Civil Detoxification Facility
Brown, however, noted that Newport Beach has no civil detoxification facility. And even if it had one, the justice said, Teter would still have been a prisoner and the city would still be immune.
“[W]e reject the underlying premise of the Meyer opinion-that a [Penal Code] section 647(f) arrestee being held in jail pending transfer to a civil detoxification facility is not a prisoner for the purposes of Government Code section 844.6(a)(2),” Brown wrote.
Given the legislative intent behind the immunity, she reasoned, it makes no sense to treat a city that has a civil detoxification facility any differently than one that does not.
Brown was joined by Chief Justice Ronald M. George and Justices Marvin Baxter and Ming Chin. Justice Joyce L. Kennard, joined by Justices Kathryn M. Werdegar and Carlos Moreno, concurred in the result but said it was unnecessary to overrule Meyer since the cases were easily distinguishable.
Cities and counties often hold those arrested for public intoxication and release them without charges once they sober up.
Following last year’s Fourth District decision upholding Teter’s verdict, however, Newport Beach began charging all those arrested for public intoxication to protect itself from suits.

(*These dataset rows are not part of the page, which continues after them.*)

-- ==== Sys2Proof/Laws/State.lean ====
section
/-! SUPPORT. What each named update of the state leaves in each field, so that no proof unfolds a record
update. -/

namespace Sys2Proof.Machine

variable (s : State)

/-! ### State.signal -/

@[simp] theorem signal_gpr (k : ErrorKind) : (s.signal k).gpr = s.gpr := rfl
@[simp] theorem signal_pc (k : ErrorKind) : (s.signal k).pc = s.pc := rfl
@[simp] theorem signal_sp (k : ErrorKind) : (s.signal k).sp = s.sp := rfl
@[simp] theorem signal_fp (k : ErrorKind) : (s.signal k).fp = s.fp := rfl
@[simp] theorem signal_ir (k : ErrorKind) : (s.signal k).ir = s.ir := rfl
@[simp] theorem signal_stat (k : ErrorKind) : (s.signal k).stat = s.stat := rfl
@[simp] theorem signal_err (k : ErrorKind) : (s.signal k).err = s.err ||| Config.errBits k := rfl
@[simp] theorem signal_hi (k : ErrorKind) : (s.signal k).hi = s.hi := rfl
@[simp] theorem signal_lo (k : ErrorKind) : (s.signal k).lo = s.lo := rfl
@[simp] theorem signal_cmpr (k : ErrorKind) : (s.signal k).cmpr = s.cmpr := rfl
@[simp] theorem signal_mem (k : ErrorKind) : (s.signal k).mem = s.mem := rfl
@[simp] theorem signal_run (k : ErrorKind) : (s.signal k).run = s.run := rfl
@[simp] theorem signal_cfg (k : ErrorKind) : (s.signal k).cfg = s.cfg := rfl
@[simp] theorem signal_statReads (k : ErrorKind) : (s.signal k).statReads = s.statReads := rfl

/-! ### State.faultedBy -/

@[simp] theorem faultedBy_gpr (k : ErrorKind) : (s.faultedBy k).gpr = s.gpr := rfl
@[simp] theorem faultedBy_pc (k : ErrorKind) : (s.faultedBy k).pc = s.pc := rfl
@[simp] theorem faultedBy_sp (k : ErrorKind) : (s.faultedBy k).sp = s.sp := rfl
@[simp] theorem faultedBy_fp (k : ErrorKind) : (s.faultedBy k).fp = s.fp := rfl
@[simp] theorem faultedBy_ir (k : ErrorKind) : (s.faultedBy k).ir = s.ir := rfl
@[simp] theorem faultedBy_stat (k : ErrorKind) : (s.faultedBy k).stat = s.stat := rfl
@[simp] theorem faultedBy_err (k : ErrorKind) : (s.faultedBy k).err = s.err ||| Config.errBits k := rfl
@[simp] theorem faultedBy_hi (k : ErrorKind) : (s.faultedBy k).hi = s.hi := rfl
@[simp] theorem faultedBy_lo (k : ErrorKind) : (s.faultedBy k).lo = s.lo := rfl
@[simp] theorem faultedBy_cmpr (k : ErrorKind) : (s.faultedBy k).cmpr = s.cmpr := rfl
@[simp] theorem faultedBy_mem (k : ErrorKind) : (s.faultedBy k).mem = s.mem := rfl
@[simp] theorem faultedBy_run (k : ErrorKind) : (s.faultedBy k).run = .faulted := rfl
@[simp] theorem faultedBy_cfg (k : ErrorKind) : (s.faultedBy k).cfg = s.cfg := rfl
@[simp] theorem faultedBy_statReads (k : ErrorKind) : (s.faultedBy k).statReads = s.statReads := rfl

/-! ### setHiLo -/

@[simp] theorem setHiLo_gpr (v : Word × Word) : (setHiLo s v).gpr = s.gpr := rfl
@[simp] theorem setHiLo_pc (v : Word × Word) : (setHiLo s v).pc = s.pc := rfl
@[simp] theorem setHiLo_sp (v : Word × Word) : (setHiLo s v).sp = s.sp := rfl
@[simp] theorem setHiLo_fp (v : Word × Word) : (setHiLo s v).fp = s.fp := rfl
@[simp] theorem setHiLo_ir (v : Word × Word) : (setHiLo s v).ir = s.ir := rfl
@[simp] theorem setHiLo_stat (v : Word × Word) : (setHiLo s v).stat = s.stat := rfl
@[simp] theorem setHiLo_err (v : Word × Word) : (setHiLo s v).err = s.err := rfl
@[simp] theorem setHiLo_hi (v : Word × Word) : (setHiLo s v).hi = v.1 := rfl
@[simp] theorem setHiLo_lo (v : Word × Word) : (setHiLo s v).lo = v.2 := rfl
@[simp] theorem setHiLo_cmpr (v : Word × Word) : (setHiLo s v).cmpr = s.cmpr := rfl
@[simp] theorem setHiLo_mem (v : Word × Word) : (setHiLo s v).mem = s.mem := rfl
@[simp] theorem setHiLo_run (v : Word × Word) : (setHiLo s v).run = s.run := rfl
@[simp] theorem setHiLo_cfg (v : Word × Word) : (setHiLo s v).cfg = s.cfg := rfl
@[simp] theorem setHiLo_statReads (v : Word × Word) : (setHiLo s v).statReads = s.statReads := rfl

/-! ### setCmpr -/

@[simp] theorem setCmpr_gpr (v : Word) : (setCmpr s v).gpr = s.gpr := rfl
@[simp] theorem setCmpr_pc (v : Word) : (setCmpr s v).pc = s.pc := rfl
@[simp] theorem setCmpr_sp (v : Word) : (setCmpr s v).sp = s.sp := rfl
@[simp] theorem setCmpr_fp (v : Word) : (setCmpr s v).fp = s.fp := rfl
@[simp] theorem setCmpr_ir (v : Word) : (setCmpr s v).ir = s.ir := rfl
@[simp] theorem setCmpr_stat (v : Word) : (setCmpr s v).stat = s.stat := rfl
@[simp] theorem setCmpr_err (v : Word) : (setCmpr s v).err = s.err := rfl
@[simp] theorem setCmpr_hi (v : Word) : (setCmpr s v).hi = s.hi := rfl
@[simp] theorem setCmpr_lo (v : Word) : (setCmpr s v).lo = s.lo := rfl
@[simp] theorem setCmpr_cmpr (v : Word) : (setCmpr s v).cmpr = v := rfl
@[simp] theorem setCmpr_mem (v : Word) : (setCmpr s v).mem = s.mem := rfl
@[simp] theorem setCmpr_run (v : Word) : (setCmpr s v).run = s.run := rfl
@[simp] theorem setCmpr_cfg (v : Word) : (setCmpr s v).cfg = s.cfg := rfl
@[simp] theorem setCmpr_statReads (v : Word) : (setCmpr s v).statReads = s.statReads := rfl

/-! ### setPc -/

@[simp] theorem setPc_gpr (v : Word) : (setPc s v).gpr = s.gpr := rfl
@[simp] theorem setPc_pc (v : Word) : (setPc s v).pc = v := rfl
@[simp] theorem setPc_sp (v : Word) : (setPc s v).sp = s.sp := rfl
@[simp] theorem setPc_fp (v : Word) : (setPc s v).fp = s.fp := rfl
@[simp] theorem setPc_ir (v : Word) : (setPc s v).ir = s.ir := rfl
@[simp] theorem setPc_stat (v : Word) : (setPc s v).stat = s.stat := rfl
@[simp] theorem setPc_err (v : Word) : (setPc s v).err = s.err := rfl
@[simp] theorem setPc_hi (v : Word) : (setPc s v).hi = s.hi := rfl
@[simp] theorem setPc_lo (v : Word) : (setPc s v).lo = s.lo := rfl
@[simp] theorem setPc_cmpr (v : Word) : (setPc s v).cmpr = s.cmpr := rfl
@[simp] theorem setPc_mem (v : Word) : (setPc s v).mem = s.mem := rfl
@[simp] theorem setPc_run (v : Word) : (setPc s v).run = s.run := rfl
@[simp] theorem setPc_cfg (v : Word) : (setPc s v).cfg = s.cfg := rfl
@[simp] theorem setPc_statReads (v : Word) : (setPc s v).statReads = s.statReads := rfl

/-! ### afterFetch -/

@[simp] theorem afterFetch_gpr : (afterFetch s).gpr = s.gpr := rfl
@[simp] theorem afterFetch_pc : (afterFetch s).pc = BitVec.ofNat 32 (s.pc.toNat + 4) := rfl
@[simp] theorem afterFetch_sp : (afterFetch s).sp = s.sp := rfl
@[simp] theorem afterFetch_fp : (afterFetch s).fp = s.fp := rfl
@[simp] theorem afterFetch_ir : (afterFetch s).ir = fetchWord s := rfl
@[simp] theorem afterFetch_stat : (afterFetch s).stat = s.stat := rfl
@[simp] theorem afterFetch_err : (afterFetch s).err = s.err := rfl
@[simp] theorem afterFetch_hi : (afterFetch s).hi = s.hi := rfl
@[simp] theorem afterFetch_lo : (afterFetch s).lo = s.lo := rfl
@[simp] theorem afterFetch_cmpr : (afterFetch s).cmpr = s.cmpr := rfl
@[simp] theorem afterFetch_mem : (afterFetch s).mem = s.mem := rfl
@[simp] theorem afterFetch_run : (afterFetch s).run = s.run := rfl
@[simp] theorem afterFetch_cfg : (afterFetch s).cfg = s.cfg := rfl
@[simp] theorem afterFetch_statReads : (afterFetch s).statReads = s.statReads := rfl

/-! ### State.switchOff -/

@[simp] theorem switchOff_gpr : (s.switchOff).gpr = s.gpr := rfl
@[simp] theorem switchOff_pc : (s.switchOff).pc = s.pc := rfl
@[simp] theorem switchOff_sp : (s.switchOff).sp = s.sp := rfl
@[simp] theorem switchOff_fp : (s.switchOff).fp = s.fp := rfl
@[simp] theorem switchOff_ir : (s.switchOff).ir = s.ir := rfl
@[simp] theorem switchOff_stat : (s.switchOff).stat = s.stat := rfl
@[simp] theorem switchOff_err : (s.switchOff).err = s.err := rfl
@[simp] theorem switchOff_hi : (s.switchOff).hi = s.hi := rfl
@[simp] theorem switchOff_lo : (s.switchOff).lo = s.lo := rfl
@[simp] theorem switchOff_cmpr : (s.switchOff).cmpr = s.cmpr := rfl
@[simp] theorem switchOff_mem : (s.switchOff).mem = s.mem := rfl
@[simp] theorem switchOff_run : (s.switchOff).run = .off := rfl
@[simp] theorem switchOff_cfg : (s.switchOff).cfg = s.cfg := rfl
@[simp] theorem switchOff_statReads : (s.switchOff).statReads = s.statReads := rfl

/-! ### State.withFetchWord -/

@[simp] theorem withFetchWord_gpr (nbits w : Nat) : (s.withFetchWord nbits w).gpr = s.gpr := rfl
@[simp] theorem withFetchWord_pc (nbits w : Nat) : (s.withFetchWord nbits w).pc = s.pc := rfl
@[simp] theorem withFetchWord_sp (nbits w : Nat) : (s.withFetchWord nbits w).sp = s.sp := rfl
@[simp] theorem withFetchWord_fp (nbits w : Nat) : (s.withFetchWord nbits w).fp = s.fp := rfl
@[simp] theorem withFetchWord_ir (nbits w : Nat) : (s.withFetchWord nbits w).ir = s.ir := rfl
@[simp] theorem withFetchWord_stat (nbits w : Nat) : (s.withFetchWord nbits w).stat = s.stat := rfl
@[simp] theorem withFetchWord_err (nbits w : Nat) : (s.withFetchWord nbits w).err = s.err := rfl
@[simp] theorem withFetchWord_hi (nbits w : Nat) : (s.withFetchWord nbits w).hi = s.hi := rfl
@[simp] theorem withFetchWord_lo (nbits w : Nat) : (s.withFetchWord nbits w).lo = s.lo := rfl
@[simp] theorem withFetchWord_cmpr (nbits w : Nat) : (s.withFetchWord nbits w).cmpr = s.cmpr := rfl
@[simp] theorem withFetchWord_mem (nbits w : Nat) : (s.withFetchWord nbits w).mem = s.mem.writeWord s.pc.toNat (BitVec.ofNat 32 (w % 2 ^ nbits)) := rfl
@[simp] theorem withFetchWord_run (nbits w : Nat) : (s.withFetchWord nbits w).run = .on := rfl
@[simp] theorem withFetchWord_cfg (nbits w : Nat) : (s.withFetchWord nbits w).cfg = s.cfg := rfl
@[simp] theorem withFetchWord_statReads (nbits w : Nat) : (s.withFetchWord nbits w).statReads = s.statReads := rfl

/-! ### afterRead: only the count of STAT draws moves -/

@[simp] theorem afterRead_gpr (r : Reg) : (afterRead s r).gpr = s.gpr := by cases r <;> rfl
@[simp] theorem afterRead_pc (r : Reg) : (afterRead s r).pc = s.pc := by cases r <;> rfl
@[simp] theorem afterRead_sp (r : Reg) : (afterRead s r).sp = s.sp := by cases r <;> rfl
@[simp] theorem afterRead_fp (r : Reg) : (afterRead s r).fp = s.fp := by cases r <;> rfl
@[simp] theorem afterRead_ir (r : Reg) : (afterRead s r).ir = s.ir := by cases r <;> rfl
@[simp] theorem afterRead_stat (r : Reg) : (afterRead s r).stat = s.stat := by cases r <;> rfl
@[simp] theorem afterRead_err (r : Reg) : (afterRead s r).err = s.err := by cases r <;> rfl
@[simp] theorem afterRead_hi (r : Reg) : (afterRead s r).hi = s.hi := by cases r <;> rfl
@[simp] theorem afterRead_lo (r : Reg) : (afterRead s r).lo = s.lo := by cases r <;> rfl
@[simp] theorem afterRead_cmpr (r : Reg) : (afterRead s r).cmpr = s.cmpr := by cases r <;> rfl
@[simp] theorem afterRead_mem (r : Reg) : (afterRead s r).mem = s.mem := by cases r <;> rfl
@[simp] theorem afterRead_run (r : Reg) : (afterRead s r).run = s.run := by cases r <;> rfl
@[simp] theorem afterRead_cfg (r : Reg) : (afterRead s r).cfg = s.cfg := by cases r <;> rfl
@[simp] theorem afterRead_statReads (r : Reg) : (afterRead s r).statReads = if r = .stat then s.statReads + 1 else s.statReads := by cases r <;> rfl

/-! ### afterReads -/

@[simp] theorem afterReads_gpr (r1 r2 : Reg) : (afterReads s r1 r2).gpr = s.gpr := by simp [afterReads]
@[simp] theorem afterReads_pc (r1 r2 : Reg) : (afterReads s r1 r2).pc = s.pc := by simp [afterReads]
@[simp] theorem afterReads_sp (r1 r2 : Reg) : (afterReads s r1 r2).sp = s.sp := by simp [afterReads]
@[simp] theorem afterReads_fp (r1 r2 : Reg) : (afterReads s r1 r2).fp = s.fp := by simp [afterReads]
@[simp] theorem afterReads_ir (r1 r2 : Reg) : (afterReads s r1 r2).ir = s.ir := by simp [afterReads]
@[simp] theorem afterReads_stat (r1 r2 : Reg) : (afterReads s r1 r2).stat = s.stat := by simp [afterReads]
@[simp] theorem afterReads_err (r1 r2 : Reg) : (afterReads s r1 r2).err = s.err := by simp [afterReads]
@[simp] theorem afterReads_hi (r1 r2 : Reg) : (afterReads s r1 r2).hi = s.hi := by simp [afterReads]
@[simp] theorem afterReads_lo (r1 r2 : Reg) : (afterReads s r1 r2).lo = s.lo := by simp [afterReads]
@[simp] theorem afterReads_cmpr (r1 r2 : Reg) : (afterReads s r1 r2).cmpr = s.cmpr := by simp [afterReads]
@[simp] theorem afterReads_mem (r1 r2 : Reg) : (afterReads s r1 r2).mem = s.mem := by simp [afterReads]
@[simp] theorem afterReads_run (r1 r2 : Reg) : (afterReads s r1 r2).run = s.run := by simp [afterReads]
@[simp] theorem afterReads_cfg (r1 r2 : Reg) : (afterReads s r1 r2).cfg = s.cfg := by simp [afterReads]

/-! ### State.hostCall: the registers and the memory, and nothing else -/

@[simp] theorem hostCall_gpr : s.hostCall.gpr = s.gpr := rfl
@[simp] theorem hostCall_pc : s.hostCall.pc = s.pc := rfl
@[simp] theorem hostCall_sp : s.hostCall.sp = s.sp := rfl
@[simp] theorem hostCall_fp : s.hostCall.fp = s.fp := rfl
@[simp] theorem hostCall_ir : s.hostCall.ir = s.ir := rfl
@[simp] theorem hostCall_stat : s.hostCall.stat = s.stat := rfl
@[simp] theorem hostCall_err : s.hostCall.err = s.err := rfl
@[simp] theorem hostCall_hi : s.hostCall.hi = s.hi := rfl
@[simp] theorem hostCall_lo : s.hostCall.lo = s.lo := rfl
@[simp] theorem hostCall_cmpr : s.hostCall.cmpr = s.cmpr := rfl
@[simp] theorem hostCall_mem : s.hostCall.mem = s.mem := rfl
@[simp] theorem hostCall_memSize : s.hostCall.memSize = s.cfg.memSize := rfl

/-- An operating system sees of the parameters the memory size alone (10_state.md R51). -/
theorem hostCall_of_cfg (c : Config) (h : c.memSize = s.cfg.memSize) :
    ({ s with cfg := c } : State).hostCall = s.hostCall := by simp [State.hostCall, h]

“Instead of kicking folks loose, they started charging everybody and sending the charges to the district attorney to make sure we got the benefit of immunity,” said Daniel Ohl, Newport Beach deputy city attorney. “My guess is that it will go back to the way it was.”
Teter’s attorney, Jean Balantine, declined comment.
The case is Teter v. City of Newport Beach, 03 S.O.S. 2174.